Klang Valley (Lembah Klang) is an urban agglomeration in Malaysia centred on the federal territories of Kuala Lumpur and Putrajaya, along with their surrounding cities and towns in the state of Selangor. The Greater Kuala Lumpur metropolitan area is located within the Klang Valley.

The Klang Valley is geographically defined by the Titiwangsa Mountains to the east and the Strait of Malacca to the west. It stretches to Rawang in the northwest, Semenyih in the southeast and Klang and Port Klang in the southwest. The conurbation forms the core of Malaysia's industrial and commercial activity. As of 2022, the Klang Valley is home to around 9 million people, nearly one third of Malaysia's total population of 32 million.

==Origin==
The valley is named after the Klang River, the principal river that flows through it that starts at Klang Gates Quartz Ridge in Gombak and flows into the Straits of Malacca in Port Klang, The river is closely linked to the early development of the area as a cluster of tin mining towns in the late 19th century. Development of the region took place largely in the East-West direction (between Gombak and Port Klang) but the urban areas surrounding Kuala Lumpur have since grown north and south towards the border with Perak and Negeri Sembilan respectively.

==Regions==
There is no official designation of the boundaries that make up the Klang Valley but it is often assumed to comprise the following areas and their corresponding local authorities:

Definition of Klang Valley by parliamentary constituencies (2016 proposed boundaries)
 Core Constituencies in the Klang Valley (Greater Kuala Lumpur)
 Constituencies in the Greater Klang Valley (including the Rawang and Langat River Valley)
 Sometimes included (for TV and radio broadcasting)
Course of the Klang River is shown in blue.

- Federal Territory of Putrajaya
  - Putrajaya Corporation
- Federal Territory of Kuala Lumpur
  - Kuala Lumpur City Hall
- Selangor district of Petaling
  - Shah Alam City Council
  - Petaling Jaya City Council
  - Subang Jaya City Council
- Selangor district of Klang
  - Klang Royal City Council
- Selangor district of Gombak
  - Selayang Municipal Council
- Selangor district of Hulu Langat
  - Ampang Jaya Municipal Council
  - Kajang Municipal Council
- Selangor district of Sepang
  - Sepang Municipal Council
- Selangor district of Kuala Langat
  - Kuala Langat Municipal Council

==Traffic and transport==

Although the Klang Valley officially consists of separate cities and suburbs, integration between these areas is very high, supported by a developed road network and an expanding integrated rail transit system.

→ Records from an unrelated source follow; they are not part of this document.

-- ==== Sys2Proof/Decode.lean ====
section
/-! DEFINITION. The encodings of the part (R59-R82, R238-R240): the shape of every instruction, the field rules a word must
keep, the decoder of sequencer words, strip words and control tokens, which rejects by name, and the encoder. -/

namespace Sys2Proof

/-- What a sequencer word is for the rules of a block: opcode, required operand slots (R64), whether it sends a token, whether
it is a branch (R65), its LSID (R67), whether it is a load (R68), the g register its commit-time result names (R69). -/
structure SeqMeta where
  op : BitVec 8
  left : Bool
  right : Bool
  send : Bool
  branch : Bool
  ls : Option (BitVec 5)
  load : Bool
  g : Option (BitVec 5)
deriving DecidableEq, Repr

/-- The four shapes of an Instr: a sequencer word, a strip word, a control token, or a step that is no word. -/
inductive Shape where
  | seq (h : Head) (m : SeqMeta)
  | strip (e : StripId) (op : BitVec 8) (w : SWord)
  | token (op : BitVec 4) (k : MTok)
  | step
deriving DecidableEq, Repr

/-- Why bits are no instruction (R82): bytes that end inside a word, the opcode, predicate mode 11, a target field, a sub-op,
immediate, size, aux, offset or reserved bit, or a value that a field rule forbids. -/
inductive DecodeError where
  | short | opcode | predicate | target | field | rule
deriving DecidableEq, Repr

/-- The fields common to every sequencer word (R61), and the 36 format-specific bits. -/
structure SeqFields where
  op : BitVec 8
  pm : BitVec 2
  t0 : BitVec 9
  t1 : BitVec 9
  f : BitVec 36
deriving DecidableEq, Repr
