/-- STREAM_COMMAND_TAKE: a stream that is not Running takes its next command (R163, R164); one that is Faulted waits until its fault is
taken (R383). -/
def execStreamCommandTake (st : BitVec 4) (s : State) : Res :=
  s.onTile fun k t =>
    let x := t.streamAt st
    let waits := t.place != .running || x.st == .running || x.walk.skip
      || (x.st == .faulted && t.seq.pend.streams.any fun p => p.1 == st)
    match x.queue with
    | [] => .next s
    | c :: rest =>
      if waits then .next s
      else
        let s := s.modFocusStream st fun x => { x with queue := rest }
        match c with
        | .sdef d => .next (s.modFocusStream st fun x => { x with st := .defined, desc := d })
        | .bad f => .next (s.streamFault st f)
        | .sgo =>
          if x.st != .defined then .next (s.streamCode st cIllegal)
          else match t.sdFault x.desc with
            | some code => .next (s.streamCode st code)
            | none =>
              let s := s.tookAll s.focus.inst s.focus.tile (whoStream st) k.tag
              .next (s.modFocusStream st fun x => { x with st := .running, walk := Walk.start x.desc })

/-! ### Token FIFOs (R46, R297) -/

/-- The index of the FIFO from engine e to engine x (R297). -/
def fifoIdx (e x : Nat) : Nat := 5 * (e - 1) + (if x < e then x - 1 else x - 2)

/-- The count of a FIFO. -/
def Tile.fifoAt (t : Tile) (e x : Nat) : Nat := (vget t.fifo (fifoIdx e x) 0).toNat

/-- A token pushed. -/
def Tile.fifoPush (t : Tile) (e x : Nat) : Tile := { t with fifo := vmod t.fifo (fifoIdx e x) (· + 1) }

/-- A token popped. -/
def Tile.fifoPop (t : Tile) (e x : Nat) : Tile := { t with fifo := vmod t.fifo (fifoIdx e x) (· - 1) }

/-! ### The walk (R168, R169) -/

/-- Units in all that a walk delivers; none for linked, which ends at a null pointer. -/
def Stream.total (x : Stream) : Option Nat :=
  match sdKind x.desc with
  | 2 => none
  | 3 => x.walk.gather.map fun g => fld g 224 32 * (fld g 128 32 / unitBytes (sdFmt x.desc))
  | _ => some (sdCount x.desc 0 * sdCount x.desc 1 * sdCount x.desc 2)

/-- The units of a row of a gather (R170). -/
def Stream.rowUnits (x : Stream) : Option Nat :=
  if sdKind x.desc = 3 then x.walk.gather.map fun g => fld g 128 32 / unitBytes (sdFmt x.desc) else none

/-- The size of the frame in hand: the frame field, or the remainder for the last frame. -/
def Stream.frameSize (x : Stream) : Nat :=
  let f := sdFrame x.desc
  match x.total with
  | none => f
  | some n => Nat.min f (n - x.walk.n / f * f)

/-- Whether the next unit begins a frame. -/
def Stream.atFrame (x : Stream) : Bool := x.walk.n % sdFrame x.desc == 0

/-- A stream after n + 1 units: the frame ends at its size, the walk at its last unit. -/
def Stream.counted (x : Stream) : Walk :=
  let w := x.walk
  let n := w.n + 1
  { w with
    n := n
    j := w.j + 1
    ahead := if sdKind x.desc = 1 || x.rowUnits.any (fun k => n % k == 0) then w.ahead.tail else w.ahead
    frameDone := n % sdFrame x.desc == 0 || x.total == some n
    walkDone := x.total == some n }

/-- What a micro-step of a walk gives: an address, nothing this time with a new state, or a fault. -/
inductive Addr where
  | at (va : W64)
  | later (s : State)
  | fault (f : PFault)

/-- Whether a read stream with fe = 1 must wait for a granule that it has not yet found full (R166). -/
def State.feWaits (s : State) (k : Stream) (ps : List (Loc × Size)) : Bool :=
  sdFe k.desc && sdRead k.desc
    && (granulesIn ps).any fun g => !k.walk.wrote.contains g && !(s.fullAt s.focus.inst (.slice g.1 (64 * g.2)))

/-- The granules that a walk has written, or found full, with those of an access. -/
def Walk.met (w : Walk) (ps : List (Loc × Size)) : List (Nat × Nat) :=
  w.wrote ++ (granulesIn ps).filter fun g => !w.wrote.contains g

/-- The fault of a gather engine's access: the engine in its page fault record is 0 (R355). -/
def gatherFault (f : PFault) : PFault := { f with page := f.page.map fun p => p &&& ~~~(0xE000 : BitVec 192) }
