-- ==== Sys2Proof/Machine/Share.lean ====
section
/-! DEFINITION. Physical tiles and plots shared between contexts: which context wants those that others hold, and stopping a tile or a plot
set (R41, R258, R264-R266). -/

namespace Sys2Proof.Machine

/-! ### What contexts hold and want (R258, R266) -/

/-- The index that stands for no physical tile, of a finished tile whose place another instance has taken (R309). -/
def noPhys : Nat := 4096

/-- The physical tiles that a context holds: those under its tag, neither preloaded nor mapped out. -/
def State.heldBy (s : State) (tag : Byte) : Nat := s.phys.countP fun p => p.2.tag == tag && p.2.preload.isNone && !p.2.mappedOut

/-- The physical tiles that may be allocated and that no context holds: tag 0x00, or only preloaded (R288). -/
def State.freeTiles (s : State) : Nat :=
  s.tileCount - s.phys.countP fun p => decide (p.1 < s.tileCount) && ((p.2.tag != 0 && p.2.preload.isNone) || p.2.mappedOut)

/-- Those of them that carry tag 0x00. -/
def State.idleTiles (s : State) : Nat :=
  s.tileCount - s.phys.countP fun p => decide (p.1 < s.tileCount) && (p.2.tag != 0 || p.2.mappedOut)

/-- The plots that carry tag 0x00 and may be allocated. -/
def State.idlePlots (s : State) : Nat :=
  s.plotCount - s.plots.countP fun p => decide (p.1 < s.plotCount) && (p.2.tag != 0 || p.2.quarantined)

/-- How many physical tiles a context lacks of its grant. -/
def State.tilesShort (s : State) (c : Context) : Nat :=
  match c.grant with | some g => g.tiles - s.heldBy c.tag | none => 0

/-- How many plots a context lacks of its grant. -/
def State.plotsShort (s : State) (c : Context) : Nat :=
  match c.grant with | some g => g.plots - s.plots.countP (fun p => p.2.tag == c.tag && !p.2.quarantined) | none => 0

/-- The kernel reference of the LAUNCH at the head of a queue. -/
def Queue.launchWaits (x : Queue) : Option Nat := match x.buf with | p :: _ => if pkCode p.1 = 1 then some (pkKref p.1) else none | [] => none

/-- The plots of each fabric operator of a kernel. -/
def Kernel.setSizes (k : Kernel) : List Nat := (k.nodes.filter (·.fabric)).filterMap fun n => (k.sets[n.entry]?).map (·.plots)

/-- The free granted plots of a context (R306). -/
def State.freePlots (s : State) (tag : Byte) : List Nat :=
  let used := (s.insts.filter fun x => x.st != .retired).flatMap fun x => x.nodes.flatMap (·.plots)
  (List.range s.plotCount).filter fun p => (s.plotAt p).tag == tag && !(s.plotAt p).quarantined && !used.contains p

/-- The plots of a die that no context holds. -/
def State.idleOn (s : State) (d : Nat) : List Nat :=
  ((List.range 128).map fun k => 128 * d + k).filter fun p => (s.plotAt p).tag == 0 && !(s.plotAt p).quarantined

/-- Whether a context is incoming (R266): it runs, holds fewer tiles than its grant, and needs one for a saved tile, for an instance,
or for a LAUNCH at the head of a queue. -/
def State.wantsTile (s : State) (c : Context) : Bool :=
  c.active && s.tilesShort c != 0
    && (s.insts.any (fun x => x.tag == c.tag && x.st != .retired && (x.st == .submitted || x.tiles.any fun t => t.place == .saved))
        || c.queues.toList.any fun q => q.launchWaits.isSome)

/-- The sizes of the plot sets of a context that are to be placed: of its instances, and of the LAUNCHes at the heads of its queues. -/
def State.setsWanted (s : State) (c : Context) : List Nat :=
  ((s.insts.filter fun x => x.tag == c.tag && x.st != .retired).flatMap fun x =>
      if x.st == .submitted then x.kernel.setSizes else (x.nodes.filter fun n => !n.placed && !n.finished).map fun n => n.set.plots)
    ++ c.queues.toList.flatMap fun q => match q.launchWaits.bind fun k => lookupKey k c.krefs with
      | some k => k.setSizes
      | none => []

/-- The same of plots. -/
def State.wantsPlot (s : State) (c : Context) : Bool :=
  c.active && s.plotsShort c != 0 && !(s.setsWanted c).isEmpty

/-- Whether a context needs a tile that another holds (R258). -/
def State.waitsForTile (s : State) (c : Context) : Bool := s.wantsTile c && s.freeTiles == 0

/-- Whether a plot set of so many plots goes on one die on what a context holds free and what no context holds. -/
def State.setFits (s : State) (c : Context) (n : Nat) : Bool :=
  (List.range s.dies).any fun d =>
    decide (n ≤ ((s.freePlots c.tag).filter fun p => p / 128 == d).length + Nat.min (s.idleOn d).length (s.plotsShort c))

/-- Whether a context needs a plot that another holds (R258). -/
def State.waitsForPlot (s : State) (c : Context) : Bool := s.wantsPlot c && (s.setsWanted c).any fun n => !s.setFits c n

/-- Whether a context contends (R258): what it needs is held by other contexts. -/
def State.contends (s : State) (c : Context) : Bool := s.waitsForTile c || s.waitsForPlot c

/-- Of some contexts, the one with the largest deficit, ties to the lower tag. -/
def mostOwed (l : List Context) : Option Context :=
  l.foldl (fun best c => match best with
    | none => some c
    | some b => if b.deficit < c.deficit ∨ b.deficit = c.deficit ∧ c.tag.toNat < b.tag.toNat then some c else some b) none

/-- The waiting context with the largest deficit, other than one. -/
def State.rival (s : State) (tag : Byte) : Option Context := mostOwed (s.ctxs.filter fun c => c.tag != tag && s.contends c)

/-- The context other than one that waits for tiles, with the largest deficit. -/
def State.tileWaiter (s : State) (tag : Byte) : Option Context := mostOwed (s.ctxs.filter fun c => c.tag != tag && s.waitsForTile c)

/-- The same of plots. -/
def State.plotWaiter (s : State) (tag : Byte) : Option Context := mostOwed (s.ctxs.filter fun c => c.tag != tag && s.waitsForPlot c)

/-- Whether a context may be placed on what others hold: no waiting context comes before it. -/
def State.comesFirst (s : State) (c : Context) : Bool :=
  !s.contends c || (match mostOwed (s.ctxs.filter s.contends) with | some b => b.tag == c.tag | none => true)

/-- Whether the slice of a context has elapsed on what has run for some ticks since it was last placed (R258). -/
def Context.sliceOver (c : Context) (served : Option Nat) : Bool := served.any fun n => decide (c.slice * Config.refPeriod ≤ n)

/-- The pre-empted tiles of a context whose state is resident, by instance and logical id. -/
def State.residents (s : State) (tag : Byte) : List (Nat × Nat) :=
  (s.insts.zipIdx).flatMap fun (x, i) =>
    if x.tag == tag && x.st != .retired then
      (x.tiles.zipIdx).filterMap fun (t, k) => if t.place == .resident && t.phys != noPhys then some (i, k) else none
    else []

/-- Whether a tile or a plot set that the schedule has stopped stays stopped: a context still waits for it (R258). -/
def givesWay (served : Option Nat) (waiter : Option Context) : Bool := served.isNone && waiter.isSome

/-! ### Stopping tiles and plot sets (R41, R264, R265) -/

/-- A tile stopped at a moment of R41: its block is discarded, and its state stays resident; none while a commit has begun. -/
def State.stopTile (s : State) (i ti : Nat) : Option State :=
  match s.tile? i ti with
  | none => none
  | some t =>
    if t.place != .running || t.seq.block.any Block.committing then none
    else
      let now := s.now
      let s := match t.seq.block with | some b => s.discardBlock i ti b.header | none => s
      some (s.modTile i ti fun t => { t with place := .resident, since := now })

/-- A pre-emption by Hazel's schedule, which counts (R258, R271). -/
def State.preemptTile (s : State) (i ti : Nat) : Option State :=
  match s.inst? i, s.stopTile i ti with
  | some x, some s => some ((s.modTile i ti fun t => { t with served := none }).count x.tag 0x18 1)
  | _, _ => none

/-- A tile pre-empted where it can be. -/
def State.tryPreempt (s : State) (i ti : Nat) : State := (s.preemptTile i ti).getD s

/-- A plot set that is to stop (R265). -/
def FabNode.halt (now : Nat) (n : FabNode) : FabNode :=
  if n.pre.isSome || n.finished || !n.placed then n else { n with pre := some 0, since := now }

/-- The plot sets of an instance that are to stop. -/
def State.haltSets (s : State) (i : Nat) : State :=
  s.modInst i fun x => { x with nodes := x.nodes.map (FabNode.halt s.now) }

/-- The plot sets of a context that are to stop. -/
def State.haltAll (s : State) (tag : Byte) : State :=
  { s with insts := s.insts.map fun (x : Inst) => if x.tag == tag then { x with nodes := x.nodes.map (FabNode.halt s.now) } else x }

end Sys2Proof.Machine
end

Many expressways criss-cross the metropolis, making cars the most convenient way to travel. However, this has resulted in the Klang Valley's notorious traffic jams and extremely car-centric infrastructure, making peak hour driving exhausting and time consuming. Since the 1990s, several new rail systems such as Rapid KL's light rapid transit (LRT), mass rapid transit (MRT), KTM Komuter, ERL's airport rail links and the monorail have been developed, with most undergoing extensive expansions. The Klang Valley Integrated Transit System is currently being upgraded to include a new MRT line, the LRT line and a proposed monorail to serve Putrajaya.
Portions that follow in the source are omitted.